§ **Supplied data**:
---

/-- The last current conversion of a dwell without samples is judged (R383), against the reference the string has at the dwell's
end. -/
def Block.evidence (s : Block) (e : Nat × Nat × Nat) : Block :=
  let n := e.1
  let q := s.member n
  if decide (48 ≤ n) || q.sampled || !s.litMember n then s
  else
    let ref := (s.minSelect n (s.modeNum n q.h) q.therm).2
    let iexp := ref * expRise e.2.2 (s.afld (R.LS_STR_MODEL n) 0 8) / 1024
    if iexp < 2048 then s
    else if 2 * e.2.1 < iexp then
      let c := satN 4 (q.contra + 1)
      let s := s.modMember n fun q => { q with contra := c }
      if s.afld R.LSG_DIAG_CFG 0 4 ≤ c && !q.suspect then
        (s.modMember n fun q => { q with suspect := true }).post (memPage n) 0x101
          [w32 (n + 65536 * (memCfg s.act n).group), s.tm.fsn]
      else s
    else s.modMember n fun q => { q.qualify s.now with contra := 0 }

/-! ## Optical and supply loops (R399, R406) -/

/-- The strings an optical loop serves. -/
def Block.served (s : Block) (j : Nat) : List Nat :=
  (List.range 48).filter fun n => s.litMember n && (s.member n).mode == 2 && (memCfg s.act n).pd == j

/-- g_sel (R406): the gain that the least-limited string applies. -/
def Block.gSel (s : Block) (j ad : Nat) : Int :=
  (s.served j).foldl (fun m n => max m ((piInv (s.pi n) (s.member n).ref * 2 ^ 30 / max 1 ad : Nat) : Int)) 0

/-- An optical loop's slot: the newest conversion of its photodiode; it holds where that is saturated (R400, R418). -/
def Block.opticalSample (s : Block) (j y : Nat) : Block :=
  let r := 52 + j
  match s.served j with
  | [] => s.holdRec r
  | n :: _ =>
    let g := (memCfg s.act n).group
    let a := s.ampNow g
    let ad := a * s.levelNow g
    let ref := bits (s.recWord r 5) 0 16
    let late := decide (g = 4) || decide ((s.port g).kerfEnd + 1500 ≤ s.now)
    if !s.inDwell g || !late || decide (a < 0x0400) || !s.abit (R.OPT_PD_CFG j) 0 || (s.loopRec r).bad then s.holdRec r
    else if y = 0 ∨ 65535 ≤ y then s.measInvalid r
    else if 0xFF00 ≤ y then s.holdRec r
    else
      let inp : LawIn :=
        { r := q30, y := satQ ((y * 2 ^ 60 / max 1 (ref * ad) : Nat) : Int), x := 0, extra := 0, sel := some (s.gSel j ad) }
      let s := s.modRec r fun l =>
        if l.x0 = 1 then
          let w := s.recWord r
          { l with x0 := 0, i := l.u - prodQ (sgn 32 (w 0).toNat) (satQ (if bit (w 3) 16 then inp.y - inp.r else inp.r - inp.y)) 24 }
        else l
      s.runLaw r r (lawStep (s.recWord r) inp)

/-- A supply loop's slot: the sum of the sensed currents of its domain's enabled strings. -/
def Block.supplySample (s : Block) (d : Nat) : Block :=
  let r := 56 + d
  if (s.loopRec r).bad then s.holdRec r
  else
    let sum := (((List.range 48).filter fun n => (memCfg s.act n).en && s.supplyDomain n == d).map fun n => (s.member n).cur).sum
    let inp : LawIn :=
      { r := (s.afld (R.CPE_SUPPLY_LIM d) 0 21 * 512 : Nat), y := satQ ((sum * 512 : Nat) : Int), x := 0, extra := 0, sel := none }
    s.runLaw r r (lawStep (s.recWord r) inp)

/-! ## The scanner's slots (R317 to R322) -/

/-- The FREQ slot: the measured phase, in S1.30 of a period. -/
def Block.freqSample (s : Block) (y : Int) : Block :=
  let st := s.sc.st
  if !(2 ≤ st ∧ st ≤ 6) || (s.loopRec 48).bad then s.holdRec 48
  else
    let r : Int := (s.afld R.HSF_DRV_PHASE 0 16 * 16384 : Nat)
    let s := s.runLaw 48 48 (lawStep (s.recWord 48) { r := r, y := y, x := r, extra := 0, sel := none })
    let u := (s.loopRec 48).u
    let cand : Int := s.sc.base + u * 4096000 / q30
    let slew := s.afld R.CPE_HANDOVER_HS 16 16
    let tol := s.afld R.CPE_HANDOVER_HS 0 16 * 10
    let first := (s.loopRec 48).x0 == 1
    let h0 : Int := (s.sc.freq : Int) - cand
    let h : Int := if first then (if h0.natAbs ≤ tol then 0 else h0)
      else if 0 < s.cp.h then max 0 (s.cp.h - slew) else min 0 (s.cp.h + slew)
    let s := if first && decide (tol < h0.natAbs) then s.postTally 0x123 48 else s
    let s : Block := { (s.modRec 48 fun l => { l with x0 := 0 }) with
      cp := { (s.modRec 48 fun l => { l with x0 := 0 }).cp with h := h, hCount := if first then 0 else satN 16 (s.cp.hCount + 1) } }
    let s := s.driveMark
    let perr : Int := (r - y) / 16384
    let lock := s.afld R.HSF_LOCK_CFG 0 8
    let ampOk := decide ((((s.sc.amp : Int) - s.afld R.HSF_AMP_SET 0 16).natAbs) * 50 ≤ s.afld R.HSF_AMP_SET 0 16)
    let s := s.modSc fun c =>
      { c with freq := (cand + h).toNat, phaseErr := perr, okRun := if decide (perr.natAbs ≤ lock) && ampOk then c.okRun + 1 else 0,
               badRun := if 4 * lock < perr.natAbs then c.badRun + 1 else 0 }
    if st = 2 && h == 0 then (s.modSc fun c => { c with ampFrom := 0, ampAt := s.now }).hsfGoto 3 else s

---

§ **What to produce**: Each line of the listing that holds the string "Block" counts once; state how many there are, with nothing added.

§ **Written answer**: 7